DIRECTIONS FOR THIS TASK: Every line holding the string "Machine" is to be copied from the entries below.

*** DATA PROVIDED

-- ==== Sys2Proof/Machine/FabricOps.lean ====
section
/-!
DEFINITION. Operations of the fabric: descriptors and the messages they send (R442–R444), reductions (R445–R448), spore broadcast to
other modules (R641), link loss (R450), lasers (R588–R591), training and keys (R424–R428), and flits (R421–R430).
-/

namespace Sys2Proof.Machine

/-! ## Requests (R443, R444) -/

/-- The first free TAG from the next one on. -/
def freeTag (used : List Nat) : Nat → Nat → Nat
  | 0, t => t % 65536
  | n + 1, t => if used.contains (t % 65536) then freeTag used n (t + 1) else t % 65536

/-- Send a unicast request for a descriptor: `false` where no route takes it (R435). `va`, `len`: where its data goes. -/
def State.sendReq (s : State) (r i : Nat) (m : Msg) (va len : Nat) : State × Bool :=
  let tag := freeTag (s.fab.reqs.map Req.tag) s.fab.reqs.length s.fab.nextTag
  let m := { m with tag := tag }
  let rec_ (l : Nat) (s : State) : State :=
    { s with fab.reqs := s.fab.reqs ++ [⟨tag, r, i, l, m.op, va, len, s.clock⟩], fab.nextTag := (tag + 1) % 65536 }
  if m.dst = s.devId then ((rec_ selfLink s).deliverMsg selfLink m, true)
  else match s.nextLink m.dst with
  | some l => ((rec_ l s).toLink l m .other, true)
  | none => (s.raise (recErr 0x0B0A routeLoc (s.ringCtx r)), false)

/-- Links a multicast of this module is copied to now. -/
def State.mcUp (s : State) (g : Nat) : List Nat :=
  let e := spGet (fun _ => 0#64) s.fab.mcast g
  if bit e 63 then (mcLinks e none).filter s.linkUp else []

/-! ## Jobs: PUT, GET, SIGNAL, SESSION_SEND (R442, R443, R449) -/

/-- Pieces of a range of window offsets, split at every 256 bytes (R442). -/
def pieceCount (off len : Nat) : Nat := (off % 256 + len + 255) / 256
def pieceStart (off k : Nat) : Nat := max off (alignDown off 256 + 256 * k)
def pieceLen (off len k : Nat) : Nat := min (off + len) (alignDown off 256 + 256 * (k + 1)) - pieceStart off k

def winTarget (w off : Nat) : Nat := (w % 1024) * 2 ^ 38 + off % 2 ^ 38

/-- Messages a descriptor sends in all. -/
def State.jobTotal (s : State) (d : Desc) : Nat :=
  match d.cls, d.op with
  | 5, 2 => pieceCount (d.f 3 37 0) (d.f 4 31 0)
  | 5, 3 => pieceCount (d.f 3 37 0) (d.f 4 31 0)
  | 5, 6 => 1 + 256 * (s.slot (d.f 1 15 0)).entries (s.slot (d.f 1 15 0)).tokens
  | _, _ => 1

/-- The header piece of a session on its way: geometry, TOKENS and pages (assumption 32). -/
def Slot.sessHeader (q : Slot) : List Byte :=
  leBytes 1 q.layersM1 ++ leBytes 1 q.tb ++ leBytes 2 0 ++ leBytes 4 q.tokens ++ leBytes 4 (q.entries q.tokens)

/-- Message k of a descriptor with the address its answer's data goes to, or the reason its data cannot be read. -/
def State.jobMsg (s : State) (r : Nat) (d : Desc) (k : Nat) : State × Except Nat (Msg × Nat × Nat) :=
  let asid := s.ringAsid r
  let ten := s.ringTenant r
  let msg (op dst lenM1 redop rtype target : Nat) (mc : Bool) (data : List Byte) : Msg :=
    ⟨op, dst, s.devId, ten, mc, lenM1, redop, rtype, 15, 0, 0, target, data⟩
  match d.op with
  | 2 =>
    let off := d.f 3 37 0
    let n := pieceLen off (d.f 4 31 0) k
    let va := d.f 2 47 0 + (pieceStart off k - off)
    match s.vread none 0 asid ten va n with
    | (s, .error e) => (s.vFault (.ring r 0) e, .error e.reason)
    | (s, .ok l) =>
      (s, .ok (msg (if d.f 1 42 42 = 1 then 2 else 1) (d.f 1 57 44) (n - 1) (d.f 1 41 38) (d.f 1 37 36)
        (winTarget (d.f 1 9 0) (pieceStart off k)) (d.f 1 43 43 == 1) l, 0, 0))
  | 3 =>
    let off := d.f 3 37 0
    let n := pieceLen off (d.f 4 31 0) k
    (s, .ok (msg 3 (d.f 1 57 44) (n - 1) 0 0 (winTarget (d.f 1 9 0) (pieceStart off k)) false [], d.f 2 47 0 + (pieceStart off k - off), n))
  | 4 => (s, .ok (msg 4 (d.f 1 57 44) 3 0 0 (d.f 1 12 0) (d.f 1 43 43 == 1) (leBytes 4 (d.f 2 31 0)), 0, 0))
  | _ =>
    let x := d.f 1 15 0
    let q := s.slot x
    let target := d.f 1 31 16 * 2 ^ 32 + k
    if k = 0 then
      (s, .ok (msg 5 (d.f 1 57 44) (q.sessHeader.length - 1) 0 0 target false q.sessHeader, 0, 0))
    else
      match s.kvPage x ((k - 1) / 256) with
      | (s, none) => (s.raise (recErr 0x0903 (sesLoc 3 x) (s.ringCtx r)), .error 0x0903)
      | (s, some i) =>
        match s.vread none 0 q.asid q.tenant ((s.pool q.pool).va i + 256 * ((k - 1) % 256)) 256 with
        | (s, .error e) => (s.vFault (.ring r 0) e, .error e.reason)
        | (s, .ok l) => (s, .ok (msg 5 (d.f 1 57 44) 255 0 0 target false l, 0, 0))

def State.job (s : State) (r i : Nat) : Option Job := s.fab.jobs.find? (fun j => j.ring == r && j.idx == i)
def State.modJob (s : State) (r i : Nat) (g : Job → Job) : State :=
  { s with fab.jobs := s.fab.jobs.map (fun j => if j.ring = r && j.idx = i then g j else j) }
def State.dropJob (s : State) (r i : Nat) : State :=
  { s with fab.jobs := s.fab.jobs.filter (fun j => !(j.ring == r && j.idx == i)) }
def Job.fail (j : Job) (reason : Nat) : Job := { j with err := some (j.err.getD reason) }

/-- Send messages of a job while TAGs are free; the first failure stops it (R443, R444). -/
def State.jobSend (r i : Nat) (d : Desc) : Nat → State → State
  | 0, s => s
  | n + 1, s =>
    match s.job r i with
    | none => s
    | some j =>
      if j.err.isSome || j.next ≥ j.total || s.fab.reqs.length ≥ 65536 then s
      else
        match s.jobMsg r d j.next with
        | (s, .error e) => s.modJob r i (fun j => j.fail e)
        | (s, .ok (m, va, len)) =>
          if m.mc then
            let k := (s.mcUp m.dst).length
            State.jobSend r i d n ((s.route m none (.multicast r i)).modJob r i (fun j => { j with next := j.next + 1, waiting := j.waiting + k }))
          else
            match s.sendReq r i m va len with
            | (s, true) => State.jobSend r i d n (s.modJob r i (fun j => { j with next := j.next + 1, waiting := j.waiting + 1 }))
            | (s, false) => s.modJob r i (fun j => j.fail 0x0B0A)

/-- A SESSION_SEND ends: the sender's slot closes, or is RESIDENT again (R449). -/
def State.sessEnd (s : State) (x : Nat) (ok : Bool) : State :=
  if ok then
    let (s, _, _) := (s.modSlot x (fun q => { q with key := none })).returnAll x
    s.setSlot x { Slot.init with pend := (s.slot x).pend }
  else s.modSlot x (fun q => { q with st := .resident, seq := none })

/-- A finished job completes its descriptor (R443). -/
def State.jobEnd (s : State) (j : Job) (d : Desc) : State :=
  let s := s.dropJob j.ring j.idx
  let s := if d.cls = 5 && d.op = 6 then s.sessEnd (d.f 1 15 0) j.err.isNone else s
  match j.err with
  | some e => s.complete j.ring j.idx 0x80 e 0
  | none => s.complete j.ring j.idx 0 0 0

/-- Go on with one job: send what can be sent, and complete it when its answers are in. -/
def State.jobStep (s : State) (r i : Nat) : State :=
  match (s.ring r).find i with
  | none => s
  | some st =>
    if st.d.cls ≠ 5 then s
    else
      let s := match s.job r i with
        | some j => State.jobSend r i st.d (j.total - j.next) s
        | none => s
      match s.job r i with
      | some j => if j.waiting = 0 && (j.err.isSome || j.next ≥ j.total) then s.jobEnd j st.d else s
      | none => s

/-! ## Spore broadcast by this module (R641) -/

def State.spore (s : State) (r i : Nat) : Option SporeJob := s.fab.spores.find? (fun j => j.ring == r && j.idx == i)
def State.setSpore (s : State) (j : SporeJob) : State :=
  { s with fab.spores := s.fab.spores.map (fun x => if x.ring = j.ring && x.idx = j.idx then j else x) }
def sporeChunks (len : Nat) : Nat := (len + 4095) / 4096
/-- Bytes of a receiver's bitmap. -/
def sporeMapLen (len : Nat) : Nat := (sporeChunks len + 7) / 8
def mapBit (m : List Byte) (n : Nat) : Bool := bit (m.getD (n / 8) 0#8) (n % 8)
def mapFull (m : List Byte) (len : Nat) : Bool := (List.range (sporeChunks len)).all (mapBit m)
/-- STATUS 4 stands for a receiver still incomplete. -/
def SporeJob.open_ (j : SporeJob) : List Nat :=
  (List.range j.devs.length).filter (fun k => (j.devs.getD k (0, 0)).2 == 4)

/-- Send what the round still has to send. -/
def State.sporeSend (r i : Nat) (d : Desc) : Nat → State → State
  | 0, s => s
  | n + 1, s =>
    match s.spore r i with
    | none => s
    | some j =>
      match j.todo with
      | [] => s
      | (k, o) :: rest =>
        if s.fab.reqs.length ≥ 65536 then s
        else
          let dev := (j.devs.getD k (0, 0)).1
          let ten := s.ringTenant r
          let s := s.setSpore { j with todo := rest }
          let res : State × Option (Msg × Nat) :=
            if j.phase = 1 then
              (s, some (⟨3, dev, s.devId, ten, false, min 256 (sporeMapLen (d.f 3 31 0) - o) - 1, 0, 0, 15, 0, 0, winTarget 1023 (2 ^ 37 + o), []⟩, o))
            else
              let len := min 256 (d.f 3 31 0 - o)
              match s.vread none 0 (s.ringAsid r) ten (d.f 2 47 0 + o) len with
              | (s, .error _) => (s, none)
              | (s, .ok l) => (s, some (⟨1, dev, s.devId, ten, false, len - 1, 0, 0, 15, 0, 0, winTarget 1023 o, l⟩, 0))
          match res with
          | (s, none) => State.sporeSend r i d n s
          | (s, some (m, va)) =>
            match s.sendReq r i m (k * 2 ^ 20 + va) 0 with
            | (s, true) =>
              State.sporeSend r i d n (match s.spore r i with
                | some j => s.setSpore { j with waiting := j.waiting + 1 }
                | none => s)
            | (s, false) =>
              State.sporeSend r i d n (match s.spore r i with
                | some j => if j.phase = 1 then s.setSpore { j with devs := modAt (fun p => (p.1, 2)) j.devs k, todo := j.todo.filter (fun t => t.1 != k) } else s
                | none => s)
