/-! ## Stage reports and the removal request -/

/-- The 2,048 bytes of a stage report (Table 17-4). -/
def stageBytes (n : Nat) (r : StageRep) : List Byte :=
  if r.outcome = 4 then leBytes 4 0x52534A46 ++ leBytes 1 n ++ leBytes 1 4 ++ List.replicate 2042 0#8
  else
    let head := leBytes 4 0x52534A46 ++ leBytes 1 n ++ leBytes 1 r.outcome ++ leBytes 2 r.attempt ++ leBytes 8 r.startTs ++ leBytes 4 r.elapsedUs ++
      leBytes 2 r.fatal ++ leBytes 1 r.recs.length ++ leBytes 1 r.ndrop ++ leBytes 2 r.frondUp ++ leBytes 2 r.fportUp ++ leBytes 1 r.pileUp ++
      leBytes 1 r.towerUp ++ leBytes 1 r.endpoints ++ leBytes 1 r.rounds ++ List.replicate 32 0#8
    (head ++ r.recs.flatMap FaultRec.bytes ++ List.replicate 2048 0#8).take 2048
def report (m : Sp StageRep) (n : Nat) : StageRep := spGet (fun _ => StageRep.init) m n
def reportSet (m : Sp StageRep) : List Byte := (List.range 7).flatMap (fun n => stageBytes n (report m n))

/-- What a failed start, a clearing, or Noon commits to section 0x0C: the counts, and a set of reports (R553, R554). -/
def State.bootRec (s : State) : LWrite :=
  ⟨0x0C, 0, false, [s.rget Fd.BOOT_STAT_FAILED_STARTS, s.rget Fd.BOOT_STAT_FAIL_STAGE, s.rget Fd.BOOT_STAT_FAIL_REASON], 16⟩
def State.startsRec (s : State) : LWrite := ⟨0x06, 0, false, [s.ldg.starts], 8⟩

/-- The removal sequence begins with phase 1 (Table 21-4). -/
def State.removalBegin (s : State) : State :=
  ((s.rset Fd.HUB_CONN_STAT_RM_PHASE 1).raise (recNote 0x1202 modLoc)).msi (s.rget Fd.HUB_RM_CTL_VECTOR)

/-- Bring-up is abandoned at the end of a stage, and removal proceeds (R540). -/
def State.abandon (s : State) : State :=
  (({ s with boot.running := false, boot.failed := none } : State).raise (recNote 0x0F16 modLoc)).removalBegin

/-- Duration of the present stage in µs. -/
def State.elapsed (s : State) : Nat := (s.clock - s.boot.stageAt) / 25

/-- The stage passes; a removal request raised meanwhile ends the start (R537, R540). -/
def State.stageEnd (s : State) (n endpoints rounds : Nat) : State :=
  if s.rget Fd.HUB_CONN_STAT_REMOVE = 1 then
    (s.setReport n (s.stageReport (b2n (s.stageRecs.any (fun r => r.fence != 0))) 0 s.elapsed endpoints rounds)).abandon
  else s.stagePass n s.elapsed endpoints rounds

/-- A start is in progress and its stage is `n`. -/
def State.inStage (s : State) (n : Nat) : Bool := s.boot.running && s.stage == n

/-! ## Night and Predawn -/

/-- NIGHT_STAGE (R537, R539, R666): a cold start begins; the boot ROM is checked. A module whose ROM fails its check stays in Night. -/
def execNightStage (romOk : Bool) (s : State) : Out :=
  .next (
    if !s.nightOn || s.fencedAt .modul || s.boot.running || s.stage ≠ 0 || s.atNoon || s.boot.retryAt.isSome || s.boot.failed.isSome || s.rget Fd.HUB_CONN_STAT_RM_PHASE ≠ 0 then s
    else
      let s := s.startCold
      let s := ({ s with ldg.starts := s.ldg.starts + 1, boot.startsHeld := true, boot.failed := none, boot.reports := [] } : State).stageBegin 0
      let s := { s with boot.earlyAt := 0, boot.dropAt := 0 }
      if !romOk then
        let s := s.raise (recNote 0x0F02 (locKeep 0 0 0xFF 0xFFFF))
        { s.setReport 0 (s.stageReport 2 0x0F02 0 0 0) with boot.failed := some (0, 0x0F02) }
      else
        let s := s.setReport 0 (s.stageReport 0 0 0 0 0)
        let s := { s with boot.running := true }
        if s.rget Fd.THM_COOL_FLOW_OK = 1 then s
        else (({ s with boot.coolantSaid := true } : State).rset Fd.BOOT_STAT_FLOW_WAIT 1).raise (recNote 0x0F15 modLoc))

/-- Predawn may begin: flow is present and the latch is closed (R539, R653); a start from Predawn waits for the latch alone. -/
def State.predawnReady (s : State) : Bool :=
  s.rget Fd.HUB_CONN_STAT_LATCH_OPEN == 0 &&
    (s.inStage 1 || (s.inStage 0 && (report s.boot.reports 0).outcome == 0 && s.rget Fd.THM_COOL_FLOW_OK == 1))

******

ANSWER TO THE PROBLEM:
-- ==== Sys2Proof/Machine/FabricOps.lean ====
namespace Sys2Proof.Machine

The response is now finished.